Many high-end designs in the communications or video/image processing industries rely on extremely complex algorithms. The first step in a conventional design flow involves modeling and proving the design functions at the algorithmic level of abstraction, using tools such as MATLAB or plain C/C++ modeling.
The hardware engineers manually translate the floating-point untimed algorithm into bit-accurate RTL, either Verilog or VHDL. This RTL is subsequently synthesized into a gate-level netlist using traditional RTL-synthesis tools. The main problems associated with this traditional flow are:
The most important challenge facing the design team is that all of the implementation "intelligence" associated with the design is hard-coded into the RTL, which therefore becomes rigid and implementation-specific.
As we've seen, the shortcomings of the typical RTL design flow (shown in Figure 1) are the inability to explore the design space and the time it takes to write, verify, and synthesize the RTL.
Figure 1: The ideal design flow depicted on the right is based on algorithmic synthesis of pure, untimed C/C++, which addresses the problems associated with the traditional flow (shown on the left) where the untimed algorithm is hand-translated into RTL
SystemC
The SystemC language provides a comprehensive verification environment that allows C++ designs to be simulated at mixed levels of abstraction. It uses C++ class libraries to model hardware structures such as modules, ports, interfaces, and concurrency.
Figure 2: To make a behavioral or RTL SystemC representation suitable for RTL generation or direct C synthesis, you would need to write it at nearly the same level of abstraction as hand-translated RTL
Handel-C is typical of the home-grown C-based simulation and synthesis languages developed by universities and EDA companies. It preserves traditional C syntax and control structures, making it easy for C programmers and hardware designers to understand. In addition to hardware-centric datatypes, Handel-C also includes special keywords/extensions that facilitate dataflow representations and support parallel programming. This flow involves manually translating the untimed algorithm into Handel-C. Following verification via simulation (which requires Celoxica's compiler), the Handel-C representation is directly synthesized into a gate-level netlist as shown in Figure 3.

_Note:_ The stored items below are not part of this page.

/-- A row times a weight before its output conversion, and the flags of the product. -/
def Model.times (m : Model) (w : Weight) (x : List F32) : List Num × Nat :=
  let k := w.t.shape.rows
  let cols := (List.range w.t.shape.cols).map (fun c =>
    let ws := (List.range k).map (fun i => w.at_ i c)
    let above := flagIf (ws.any Prod.snd) cfOutRange
    if m.exact then
      let acc := ((mxRow x).zip ws).foldl (fun (a : Acc) y => a.product m.anchor (y.1.mul y.2.1)) {}
      let v := acc.value m.anchor
      let col := match w.sc with
        | some t => if isMx w.t.shape.fmt then Num.fin false 1 0 else t.num 0 0 c
        | none => .fin false 1 0
      (scaled true v.1 col, above ||| flagIf v.2.low cfWindowLow ||| flagIf v.2.high cfWindowHigh ||| flagIf v.2.specialIn cfSpecialIn)
    else
      let terms := (x.map F32.num).zip (ws.map Prod.fst)
      ((orderedSum m.kc terms f32Zero).num, above ||| flagIf (terms.any (fun y => y.1.special || y.2.special)) cfSpecialIn))
  (cols.map Prod.fst, cols.foldl (fun a y => a ||| y.2) 0)

/-- Values written in BF16, and OUT_RANGE. -/
def toBf (l : List Num) : List F32 × Nat :=
  let es := l.map (fun x => fmtBF16.encode .rne false x)
  (es.map (fun e => (fmtBF16.decode e.1).f32), flagIf (es.any Prod.snd) cfOutRange)

/-- A row times a weight, written in BF16. -/
def Model.timesBf (m : Model) (w : Weight) (x : List F32) : List F32 × Nat :=
  let r := m.times w x
  let b := toBf r.1
  (b.1, b.2 ||| r.2)

/-- A function over rows whose flags add up. -/
def mapFlags {α : Type} (f : α → List F32 × Nat) (l : List α) : List (List F32) × Nat :=
  let r := l.map f
  (r.map Prod.fst, r.foldl (fun a x => a ||| x.2) 0)

/-! ### The forward pass (R339, R340) -/

/-- The tensors of a layer for one variant. -/
structure LayerWeights where
  /-- Attention norm: γ and β -/
  an : List F32 × List F32
  /-- W_Q -/
  wq : Weight
  /-- W_KV -/
  wkv : Weight
  /-- W_UK and W_UV, deltas merged -/
  uk : Option Tensor
  /-- W_UV -/
  uv : Option Tensor
  /-- W_O -/
  wo : Weight
  /-- FFN norm -/
  fn : List F32 × List F32
  /-- W_GATE -/
  gate : Weight
  /-- W_UP -/
  up : Weight
  /-- W_DOWN -/
  down : Weight

/-- Read a vector of a block, zeros where the slot is absent. -/
def State.readVec (s : State) (p : Nat) (src : Option Nat) (bl : List Byte) (i n : Nat) : Except Fail (List F32) :=
  if slotHere bl i then do .ok ((← s.readTensor p src i (slotRec bl i)).logits 0) else .ok (List.replicate n f32Zero)

/-- Read the tensors of layer `l` for a delta set. -/
def State.layerWeights (s : State) (p : Nat) (src : Option Nat) (m : Model) (l : Nat) (x : Layer) (set : Nat) : Except Fail LayerWeights := do
  let w := fun (i : Nat) => s.readWeight p src x.block i (16 + i) set (16 * l + i)
  let opt := fun (i : Nat) => if slotHere x.block i then (w i).map (fun y => some y.merged) else .ok none
  .ok { an := (← s.readVec p src x.block 0 m.hidden, ← s.readVec p src x.block 1 m.hidden), wq := ← w 2, wkv := ← w 3,
        uk := ← opt 4, uv := ← opt 5, wo := ← w 6,
        fn := (← s.readVec p src x.block 7 m.hidden, ← s.readVec p src x.block 8 m.hidden), gate := ← w 9, up := ← w 10, down := ← w 11 }

/-- The rows of one plan entry on their way through a model. -/
structure Job where
  /-- Plan entry index -/
  ent : Nat
  /-- Plan sequence -/
  seq : Nat
  /-- VARIANT -/
  variant : Nat
  /-- The delta set, 0 for the base -/
  set : Nat
  /-- POOL -/
  pool : Nat
  /-- Tokens processed -/
  toks : List Nat
  /-- h, row by row -/
  hs : List (List F32) := []
  /-- Flags so far -/
  flags : Nat := 0

/-- What a step's work gives, or its failure with the state it leaves (R349). -/
abbrev StepM (α : Type) := Except (Fail × State) α

/-- A reading step of a generation step. -/
def State.lift {α : Type} (s : State) (x : Except Fail α) : StepM α :=
  match x with | .ok a => .ok a | .error f => .error (f, s)

/-- A BF16 tensor of rows of values. -/
def bfTensor (rows : List (List F32)) (cols : Nat) : Tensor :=
  let r : TRec := { va := 0, fmt := 0x0C, trans := false, sparse := false, rows := rows.length, cols := cols, pitch := 0, batch := 1, bpitch := 0 }
  r.build (fun _ i j => (fmtBF16.encode .rne false ((rows.getD i []).getD j f32Zero).num).1)

/-- Append a job's latents and side keys to its sequence of a layer (R330, R340). -/
def State.layerAppend (s : State) (src : Option Nat) (m : Model) (l : Nat) (x : Layer) (index : Bool) (j : Job) (cs : List (List F32)) :
    StepM (State × Nat) :=
  let k := x.kv
  let s := s.kvNow k
  let e : AppendEntry := { seq := j.seq + x.seqBase, keep := kvNone, count := j.toks.length, row := 0,
                           model := l * 2 ^ 24 + m.id, variant := j.variant, pool := j.pool }
  match s.appendRecords k index [e] (fun i => j.toks.getD i 0) with
  | none => .error (.status stNotAdmitted 0, s)
  | some a =>
    let data : AppendData := { lat := bfTensor (cs.map (fun c => c.take k.dl)) k.dl,
                               side := if k.dr = 0 then none else some (bfTensor (cs.map (fun c => c.drop k.dl)) k.dr), sr := false, seed := 0 }
    match a.st.writeTokens k src data a.toks.reverse false with
    | .ok r => .ok (r.1.settle k s s.now, flagIf r.2 cfOutRange)
    | .error f => .error (f, ((a.st.spoilTokens k (a.toks.map (fun t => (t.page, t.idx)))).settle k s s.now))

/-- A job's attention in a layer (R339): the rows of o, and its flags. -/
def State.layerAttend (s : State) (p : Nat) (src : Option Nat) (x : Layer) (w : LayerWeights) (j : Job) (qs : List (List F32)) :
    Except Fail (List (List F32) × Nat) := do
  let k := x.kv
  let d := x.attend j.toks.length
  let q := attShape d (some k)
  let a : AttData := { q := bfTensor qs (x.hq * x.w), k := w.uk, v := w.uv, rope := none, bitmap := none }
  let sq := j.seq + x.seqBase
  let xs ← s.attSeqs p src d q a 0 [(s.seqLen k sq, j.toks.length, s.seqPages k sq)]
  let rows ← s.attRows p src d q a 0x0C 0 xs (List.range j.toks.length)
  let all := rows.flatMap id
  let special := all.any (fun r => r.special) || xs.any (fun y => y.blocks.any (fun b => b.2.special))
  .ok (rows.map (fun r => r.flatMap (fun h => h.out.map (fun e => (fmtBF16.decode e).f32))),
    flagIf (all.any (fun r => r.above)) cfOutRange ||| flagIf special cfSpecialIn)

Figure 3: You may end up taking as much time creating adequate Handel-C as you would hand-creating the RTL, thereby nullifying the advantage of C-based design flows
As we noted previously, the most significant problem with existing C-based design flows is that the implementation "intelligence" associated with the design has to be hard-coded into the C representation, which then becomes implementation-specific. Ideally, the C code should be virtually identical to what a system designer would write to model functional behavior without any preconceived hardware-implementation or target-device architecture in mind.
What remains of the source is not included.